*** Opening Records for processing ***

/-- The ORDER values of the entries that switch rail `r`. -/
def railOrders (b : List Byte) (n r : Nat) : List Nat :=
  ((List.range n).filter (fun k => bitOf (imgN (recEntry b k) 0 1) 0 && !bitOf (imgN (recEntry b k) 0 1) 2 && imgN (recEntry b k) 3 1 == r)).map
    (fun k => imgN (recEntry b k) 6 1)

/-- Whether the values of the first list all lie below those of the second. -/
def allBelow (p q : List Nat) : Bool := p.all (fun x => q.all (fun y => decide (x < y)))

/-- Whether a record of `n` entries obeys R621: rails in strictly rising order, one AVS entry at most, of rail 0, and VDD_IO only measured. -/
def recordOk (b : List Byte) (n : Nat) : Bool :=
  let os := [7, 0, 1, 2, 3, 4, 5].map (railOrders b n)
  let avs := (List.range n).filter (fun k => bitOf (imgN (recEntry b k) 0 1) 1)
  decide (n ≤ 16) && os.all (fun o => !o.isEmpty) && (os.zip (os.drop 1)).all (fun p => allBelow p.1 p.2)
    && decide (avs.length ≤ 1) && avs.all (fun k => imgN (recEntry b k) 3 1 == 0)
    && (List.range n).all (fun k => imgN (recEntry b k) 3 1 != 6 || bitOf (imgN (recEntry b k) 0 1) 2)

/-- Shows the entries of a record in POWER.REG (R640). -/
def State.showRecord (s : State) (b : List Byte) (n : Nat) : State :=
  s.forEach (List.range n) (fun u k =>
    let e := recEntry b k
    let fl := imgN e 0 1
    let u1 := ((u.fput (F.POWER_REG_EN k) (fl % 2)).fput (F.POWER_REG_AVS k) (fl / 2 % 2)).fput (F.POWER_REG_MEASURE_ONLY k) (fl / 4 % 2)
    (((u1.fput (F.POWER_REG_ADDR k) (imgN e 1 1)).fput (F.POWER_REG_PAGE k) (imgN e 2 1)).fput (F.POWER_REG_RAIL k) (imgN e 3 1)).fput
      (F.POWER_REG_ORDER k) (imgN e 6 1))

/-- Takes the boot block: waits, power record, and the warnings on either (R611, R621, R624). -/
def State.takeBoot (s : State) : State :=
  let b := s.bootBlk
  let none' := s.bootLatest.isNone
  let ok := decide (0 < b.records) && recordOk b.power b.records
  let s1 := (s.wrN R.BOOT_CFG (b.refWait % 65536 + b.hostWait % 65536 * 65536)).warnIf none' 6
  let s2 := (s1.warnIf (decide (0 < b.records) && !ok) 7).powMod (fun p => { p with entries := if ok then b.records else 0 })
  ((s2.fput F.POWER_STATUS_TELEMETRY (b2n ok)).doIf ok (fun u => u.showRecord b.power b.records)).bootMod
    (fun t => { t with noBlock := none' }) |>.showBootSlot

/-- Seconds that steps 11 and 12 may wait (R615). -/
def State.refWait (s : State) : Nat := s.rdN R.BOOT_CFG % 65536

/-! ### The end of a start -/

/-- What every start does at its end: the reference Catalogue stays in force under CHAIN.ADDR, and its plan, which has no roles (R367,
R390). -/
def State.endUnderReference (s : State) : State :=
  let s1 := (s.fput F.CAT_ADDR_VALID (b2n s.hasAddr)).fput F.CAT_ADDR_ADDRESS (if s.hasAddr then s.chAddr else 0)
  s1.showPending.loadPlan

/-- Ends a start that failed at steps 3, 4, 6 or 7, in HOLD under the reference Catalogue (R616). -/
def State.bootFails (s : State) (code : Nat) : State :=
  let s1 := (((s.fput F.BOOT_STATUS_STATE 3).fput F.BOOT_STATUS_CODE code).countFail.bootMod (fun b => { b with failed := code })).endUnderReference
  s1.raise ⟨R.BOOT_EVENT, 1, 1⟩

*** Closing Records for processing ***
*** Opening Records for processing ***

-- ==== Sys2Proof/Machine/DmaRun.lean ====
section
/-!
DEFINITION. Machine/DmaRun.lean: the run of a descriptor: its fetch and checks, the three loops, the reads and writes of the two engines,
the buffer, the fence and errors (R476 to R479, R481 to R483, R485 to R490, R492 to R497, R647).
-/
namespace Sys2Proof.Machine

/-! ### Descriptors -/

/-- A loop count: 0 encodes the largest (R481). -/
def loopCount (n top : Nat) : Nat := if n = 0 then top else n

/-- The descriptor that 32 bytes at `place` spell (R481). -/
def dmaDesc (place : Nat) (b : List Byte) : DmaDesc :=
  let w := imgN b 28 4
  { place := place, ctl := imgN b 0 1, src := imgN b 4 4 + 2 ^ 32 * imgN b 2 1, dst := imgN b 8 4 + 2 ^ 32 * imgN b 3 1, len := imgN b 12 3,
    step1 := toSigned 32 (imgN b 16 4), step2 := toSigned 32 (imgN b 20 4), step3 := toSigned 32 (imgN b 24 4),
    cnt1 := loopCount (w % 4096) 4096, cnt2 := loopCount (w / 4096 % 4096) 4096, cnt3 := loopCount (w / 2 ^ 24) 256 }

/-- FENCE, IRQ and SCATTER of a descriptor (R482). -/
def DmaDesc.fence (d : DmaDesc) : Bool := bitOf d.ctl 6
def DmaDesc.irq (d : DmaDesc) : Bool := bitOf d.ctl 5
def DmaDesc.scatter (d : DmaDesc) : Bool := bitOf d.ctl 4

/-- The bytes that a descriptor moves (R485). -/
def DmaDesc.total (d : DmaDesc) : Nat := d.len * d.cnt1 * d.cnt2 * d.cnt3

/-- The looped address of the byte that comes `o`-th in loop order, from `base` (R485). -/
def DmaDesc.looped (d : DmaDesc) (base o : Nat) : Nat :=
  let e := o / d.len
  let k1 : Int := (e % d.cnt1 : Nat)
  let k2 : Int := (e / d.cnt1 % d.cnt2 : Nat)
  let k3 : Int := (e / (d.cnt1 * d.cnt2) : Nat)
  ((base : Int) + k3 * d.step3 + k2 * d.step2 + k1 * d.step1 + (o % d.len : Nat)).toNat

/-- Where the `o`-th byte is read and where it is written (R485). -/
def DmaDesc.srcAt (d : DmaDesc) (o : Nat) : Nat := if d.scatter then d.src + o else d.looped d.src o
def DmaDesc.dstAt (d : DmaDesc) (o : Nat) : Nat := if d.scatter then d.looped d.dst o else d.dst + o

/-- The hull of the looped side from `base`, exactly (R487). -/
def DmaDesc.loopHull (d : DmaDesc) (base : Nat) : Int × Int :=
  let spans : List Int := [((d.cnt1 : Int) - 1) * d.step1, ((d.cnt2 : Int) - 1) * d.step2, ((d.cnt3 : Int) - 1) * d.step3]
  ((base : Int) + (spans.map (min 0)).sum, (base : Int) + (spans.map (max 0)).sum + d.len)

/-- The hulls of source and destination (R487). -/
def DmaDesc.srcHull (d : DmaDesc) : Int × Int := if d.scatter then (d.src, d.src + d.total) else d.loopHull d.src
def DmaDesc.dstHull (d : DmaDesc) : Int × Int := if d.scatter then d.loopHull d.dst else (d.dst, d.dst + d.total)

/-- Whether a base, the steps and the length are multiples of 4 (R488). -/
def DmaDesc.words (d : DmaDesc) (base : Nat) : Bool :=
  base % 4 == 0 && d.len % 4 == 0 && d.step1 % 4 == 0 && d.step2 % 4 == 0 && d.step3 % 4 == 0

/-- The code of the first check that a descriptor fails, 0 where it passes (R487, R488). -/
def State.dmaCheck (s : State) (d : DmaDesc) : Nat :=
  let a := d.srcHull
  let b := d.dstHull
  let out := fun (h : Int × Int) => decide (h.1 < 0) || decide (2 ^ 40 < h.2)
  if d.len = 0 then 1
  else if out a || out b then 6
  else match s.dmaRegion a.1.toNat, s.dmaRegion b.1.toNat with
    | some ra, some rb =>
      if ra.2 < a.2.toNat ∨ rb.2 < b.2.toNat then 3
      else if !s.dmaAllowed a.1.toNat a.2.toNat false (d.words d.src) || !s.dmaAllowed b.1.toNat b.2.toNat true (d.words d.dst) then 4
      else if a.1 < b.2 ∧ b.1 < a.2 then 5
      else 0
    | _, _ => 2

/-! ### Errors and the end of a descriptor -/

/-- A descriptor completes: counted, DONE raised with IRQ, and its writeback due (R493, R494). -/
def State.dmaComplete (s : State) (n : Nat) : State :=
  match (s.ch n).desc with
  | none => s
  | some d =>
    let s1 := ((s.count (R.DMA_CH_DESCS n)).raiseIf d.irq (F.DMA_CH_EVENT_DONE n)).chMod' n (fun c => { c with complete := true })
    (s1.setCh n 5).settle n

*** Closing Records for processing ***
*** Opening Records for processing ***

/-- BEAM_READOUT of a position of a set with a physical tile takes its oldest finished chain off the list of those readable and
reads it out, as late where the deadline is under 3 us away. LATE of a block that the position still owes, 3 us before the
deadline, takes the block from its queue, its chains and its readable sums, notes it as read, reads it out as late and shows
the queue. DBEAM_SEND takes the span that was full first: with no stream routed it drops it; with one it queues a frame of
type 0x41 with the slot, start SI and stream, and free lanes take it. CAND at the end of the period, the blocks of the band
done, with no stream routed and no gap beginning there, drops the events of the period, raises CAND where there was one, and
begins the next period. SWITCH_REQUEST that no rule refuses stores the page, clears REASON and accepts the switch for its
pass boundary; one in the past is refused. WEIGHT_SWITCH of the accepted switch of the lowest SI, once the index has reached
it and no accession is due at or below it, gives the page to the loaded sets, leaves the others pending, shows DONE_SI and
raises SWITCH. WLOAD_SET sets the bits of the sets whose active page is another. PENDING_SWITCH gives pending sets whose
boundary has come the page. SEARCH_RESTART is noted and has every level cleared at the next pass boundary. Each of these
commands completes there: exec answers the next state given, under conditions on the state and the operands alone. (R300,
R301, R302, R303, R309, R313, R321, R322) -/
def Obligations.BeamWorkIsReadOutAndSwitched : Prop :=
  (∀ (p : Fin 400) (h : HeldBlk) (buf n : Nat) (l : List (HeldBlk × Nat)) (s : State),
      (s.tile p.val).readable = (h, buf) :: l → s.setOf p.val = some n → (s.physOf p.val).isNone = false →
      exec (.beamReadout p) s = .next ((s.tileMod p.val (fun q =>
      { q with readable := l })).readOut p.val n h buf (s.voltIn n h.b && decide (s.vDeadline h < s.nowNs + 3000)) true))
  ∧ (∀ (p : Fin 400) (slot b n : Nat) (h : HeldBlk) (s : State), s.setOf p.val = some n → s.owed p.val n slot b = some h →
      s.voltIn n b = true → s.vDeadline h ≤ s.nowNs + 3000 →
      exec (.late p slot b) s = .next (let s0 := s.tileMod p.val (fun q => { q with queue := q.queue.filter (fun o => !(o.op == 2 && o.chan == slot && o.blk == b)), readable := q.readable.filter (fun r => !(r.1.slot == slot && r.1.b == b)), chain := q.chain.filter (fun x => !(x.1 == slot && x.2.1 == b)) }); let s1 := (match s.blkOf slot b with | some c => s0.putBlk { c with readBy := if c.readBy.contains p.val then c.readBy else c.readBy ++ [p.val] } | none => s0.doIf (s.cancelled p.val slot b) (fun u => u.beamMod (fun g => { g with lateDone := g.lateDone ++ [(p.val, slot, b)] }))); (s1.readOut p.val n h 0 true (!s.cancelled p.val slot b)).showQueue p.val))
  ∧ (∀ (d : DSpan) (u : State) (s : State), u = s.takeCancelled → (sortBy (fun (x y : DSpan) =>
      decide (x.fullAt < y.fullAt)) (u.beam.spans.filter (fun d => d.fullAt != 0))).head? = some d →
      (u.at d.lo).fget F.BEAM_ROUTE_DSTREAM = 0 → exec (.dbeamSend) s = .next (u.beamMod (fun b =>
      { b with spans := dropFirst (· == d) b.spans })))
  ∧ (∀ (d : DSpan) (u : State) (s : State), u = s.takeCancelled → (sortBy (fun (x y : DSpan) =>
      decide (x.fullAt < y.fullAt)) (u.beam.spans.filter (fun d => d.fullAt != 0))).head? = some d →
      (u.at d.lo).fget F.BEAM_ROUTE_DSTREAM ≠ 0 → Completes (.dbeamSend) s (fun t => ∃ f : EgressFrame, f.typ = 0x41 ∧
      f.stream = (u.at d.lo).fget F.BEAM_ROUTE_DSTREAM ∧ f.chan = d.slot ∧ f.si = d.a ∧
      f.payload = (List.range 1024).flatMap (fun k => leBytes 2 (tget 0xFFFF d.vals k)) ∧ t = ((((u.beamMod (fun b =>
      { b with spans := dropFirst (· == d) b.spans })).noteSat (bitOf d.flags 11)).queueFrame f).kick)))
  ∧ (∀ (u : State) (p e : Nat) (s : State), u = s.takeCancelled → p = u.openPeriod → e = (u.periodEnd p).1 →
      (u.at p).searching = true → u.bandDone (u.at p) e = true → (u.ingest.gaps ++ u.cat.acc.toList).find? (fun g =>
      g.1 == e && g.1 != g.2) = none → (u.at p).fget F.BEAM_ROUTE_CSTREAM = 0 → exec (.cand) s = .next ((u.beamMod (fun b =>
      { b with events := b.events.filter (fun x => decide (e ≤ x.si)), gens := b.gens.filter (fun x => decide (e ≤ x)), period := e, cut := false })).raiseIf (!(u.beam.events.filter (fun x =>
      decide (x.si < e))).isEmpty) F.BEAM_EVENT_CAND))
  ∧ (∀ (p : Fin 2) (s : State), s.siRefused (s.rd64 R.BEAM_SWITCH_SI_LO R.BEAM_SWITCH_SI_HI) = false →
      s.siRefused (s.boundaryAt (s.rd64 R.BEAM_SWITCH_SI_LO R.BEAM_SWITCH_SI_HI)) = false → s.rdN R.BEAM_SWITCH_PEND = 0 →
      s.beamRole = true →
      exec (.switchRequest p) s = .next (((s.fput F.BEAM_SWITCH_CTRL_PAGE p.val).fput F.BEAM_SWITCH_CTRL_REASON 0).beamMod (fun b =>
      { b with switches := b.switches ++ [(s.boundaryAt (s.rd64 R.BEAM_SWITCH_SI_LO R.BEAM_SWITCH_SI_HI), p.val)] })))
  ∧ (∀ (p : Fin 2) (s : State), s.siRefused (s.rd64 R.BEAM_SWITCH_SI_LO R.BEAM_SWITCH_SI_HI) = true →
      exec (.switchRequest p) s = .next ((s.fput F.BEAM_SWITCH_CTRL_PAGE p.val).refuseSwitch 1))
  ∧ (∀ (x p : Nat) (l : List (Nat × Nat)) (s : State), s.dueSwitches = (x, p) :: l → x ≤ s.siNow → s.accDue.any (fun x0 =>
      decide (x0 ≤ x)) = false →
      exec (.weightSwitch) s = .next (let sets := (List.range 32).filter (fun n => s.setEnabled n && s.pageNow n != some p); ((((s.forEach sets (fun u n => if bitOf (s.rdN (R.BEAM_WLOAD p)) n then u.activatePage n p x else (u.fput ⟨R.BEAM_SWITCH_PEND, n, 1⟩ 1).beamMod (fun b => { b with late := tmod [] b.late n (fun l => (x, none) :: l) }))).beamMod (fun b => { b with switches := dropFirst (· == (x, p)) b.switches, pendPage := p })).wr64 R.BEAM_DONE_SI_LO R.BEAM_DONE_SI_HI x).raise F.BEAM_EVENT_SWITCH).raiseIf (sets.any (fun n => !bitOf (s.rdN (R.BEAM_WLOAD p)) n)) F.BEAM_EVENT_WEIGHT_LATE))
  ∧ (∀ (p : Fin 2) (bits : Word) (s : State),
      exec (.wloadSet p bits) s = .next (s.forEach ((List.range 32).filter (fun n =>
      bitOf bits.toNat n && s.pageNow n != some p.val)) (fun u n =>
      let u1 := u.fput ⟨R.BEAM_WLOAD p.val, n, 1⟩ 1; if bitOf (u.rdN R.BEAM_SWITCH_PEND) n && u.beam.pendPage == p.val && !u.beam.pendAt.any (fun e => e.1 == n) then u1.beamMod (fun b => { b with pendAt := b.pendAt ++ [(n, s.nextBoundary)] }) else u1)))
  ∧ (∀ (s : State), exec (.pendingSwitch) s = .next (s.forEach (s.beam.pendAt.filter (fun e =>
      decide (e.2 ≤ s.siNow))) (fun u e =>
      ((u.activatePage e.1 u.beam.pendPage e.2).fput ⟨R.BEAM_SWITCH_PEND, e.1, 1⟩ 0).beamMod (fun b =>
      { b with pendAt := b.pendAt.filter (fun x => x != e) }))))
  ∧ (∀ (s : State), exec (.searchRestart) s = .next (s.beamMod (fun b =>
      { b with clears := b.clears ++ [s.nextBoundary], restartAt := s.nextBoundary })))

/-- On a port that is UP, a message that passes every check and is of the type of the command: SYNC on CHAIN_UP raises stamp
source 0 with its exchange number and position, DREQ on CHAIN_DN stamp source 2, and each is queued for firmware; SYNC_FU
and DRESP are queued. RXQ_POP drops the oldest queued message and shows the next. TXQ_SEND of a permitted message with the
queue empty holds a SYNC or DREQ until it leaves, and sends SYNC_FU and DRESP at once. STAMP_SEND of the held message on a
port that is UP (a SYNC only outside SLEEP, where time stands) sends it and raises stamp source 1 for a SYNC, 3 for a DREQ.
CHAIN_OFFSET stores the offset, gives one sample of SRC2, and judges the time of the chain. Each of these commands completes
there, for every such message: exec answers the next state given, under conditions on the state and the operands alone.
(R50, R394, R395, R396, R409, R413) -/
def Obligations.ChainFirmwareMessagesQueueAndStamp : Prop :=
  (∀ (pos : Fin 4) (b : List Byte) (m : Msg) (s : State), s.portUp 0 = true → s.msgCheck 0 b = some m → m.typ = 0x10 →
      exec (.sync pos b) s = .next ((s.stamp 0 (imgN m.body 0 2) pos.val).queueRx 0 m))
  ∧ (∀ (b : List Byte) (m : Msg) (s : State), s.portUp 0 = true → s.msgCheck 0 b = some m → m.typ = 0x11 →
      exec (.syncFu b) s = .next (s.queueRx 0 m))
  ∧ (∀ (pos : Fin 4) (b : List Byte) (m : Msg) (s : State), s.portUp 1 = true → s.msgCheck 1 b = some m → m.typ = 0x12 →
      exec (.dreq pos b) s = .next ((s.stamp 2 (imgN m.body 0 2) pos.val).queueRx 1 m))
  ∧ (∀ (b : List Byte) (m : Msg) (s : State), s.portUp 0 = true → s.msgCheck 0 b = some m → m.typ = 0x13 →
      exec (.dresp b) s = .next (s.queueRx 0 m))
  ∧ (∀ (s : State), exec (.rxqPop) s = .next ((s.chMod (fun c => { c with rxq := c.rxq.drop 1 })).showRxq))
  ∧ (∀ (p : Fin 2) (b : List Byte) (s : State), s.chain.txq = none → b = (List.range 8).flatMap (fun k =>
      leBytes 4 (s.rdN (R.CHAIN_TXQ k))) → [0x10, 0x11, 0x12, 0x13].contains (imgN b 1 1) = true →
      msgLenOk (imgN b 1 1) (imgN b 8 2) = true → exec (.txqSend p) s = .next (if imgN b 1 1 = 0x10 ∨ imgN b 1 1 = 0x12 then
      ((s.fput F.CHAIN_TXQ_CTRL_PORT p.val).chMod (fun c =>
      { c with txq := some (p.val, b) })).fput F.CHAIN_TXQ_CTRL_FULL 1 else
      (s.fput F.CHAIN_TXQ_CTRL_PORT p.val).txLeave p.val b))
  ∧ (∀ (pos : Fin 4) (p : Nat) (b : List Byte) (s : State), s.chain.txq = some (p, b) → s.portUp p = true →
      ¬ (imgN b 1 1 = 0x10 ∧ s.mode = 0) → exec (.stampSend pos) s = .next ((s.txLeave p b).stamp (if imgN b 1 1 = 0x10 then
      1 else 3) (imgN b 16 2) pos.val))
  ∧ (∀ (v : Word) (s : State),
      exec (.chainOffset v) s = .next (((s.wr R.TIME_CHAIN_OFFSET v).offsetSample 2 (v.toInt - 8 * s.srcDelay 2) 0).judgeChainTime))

*** Closing Records for processing ***

Your answer should consist only of the lines above between the line holding "The ORDER values" and the line holding "decide (n ≤", inclusive, each transcribed exactly.

/-- The ORDER values of the entries that switch rail `r`. -/
def railOrders (b : List Byte) (n r : Nat) : List Nat :=
  ((List.range n).filter (fun k => bitOf (imgN (recEntry b k) 0 1) 0 && !bitOf (imgN (recEntry b k) 0 1) 2 && imgN (recEntry b k) 3 1 == r)).map
    (fun k => imgN (recEntry b k) 6 1)

/-- Whether the values of the first list all lie below those of the second. -/
def allBelow (p q : List Nat) : Bool := p.all (fun x => q.all (fun y => decide (x < y)))

/-- Whether a record of `n` entries obeys R621: rails in strictly rising order, one AVS entry at most, of rail 0, and VDD_IO only measured. -/
def recordOk (b : List Byte) (n : Nat) : Bool :=
  let os := [7, 0, 1, 2, 3, 4, 5].map (railOrders b n)
  let avs := (List.range n).filter (fun k => bitOf (imgN (recEntry b k) 0 1) 1)
  decide (n ≤ 16) && os.all (fun o => !o.isEmpty) && (os.zip (os.drop 1)).all (fun p => allBelow p.1 p.2)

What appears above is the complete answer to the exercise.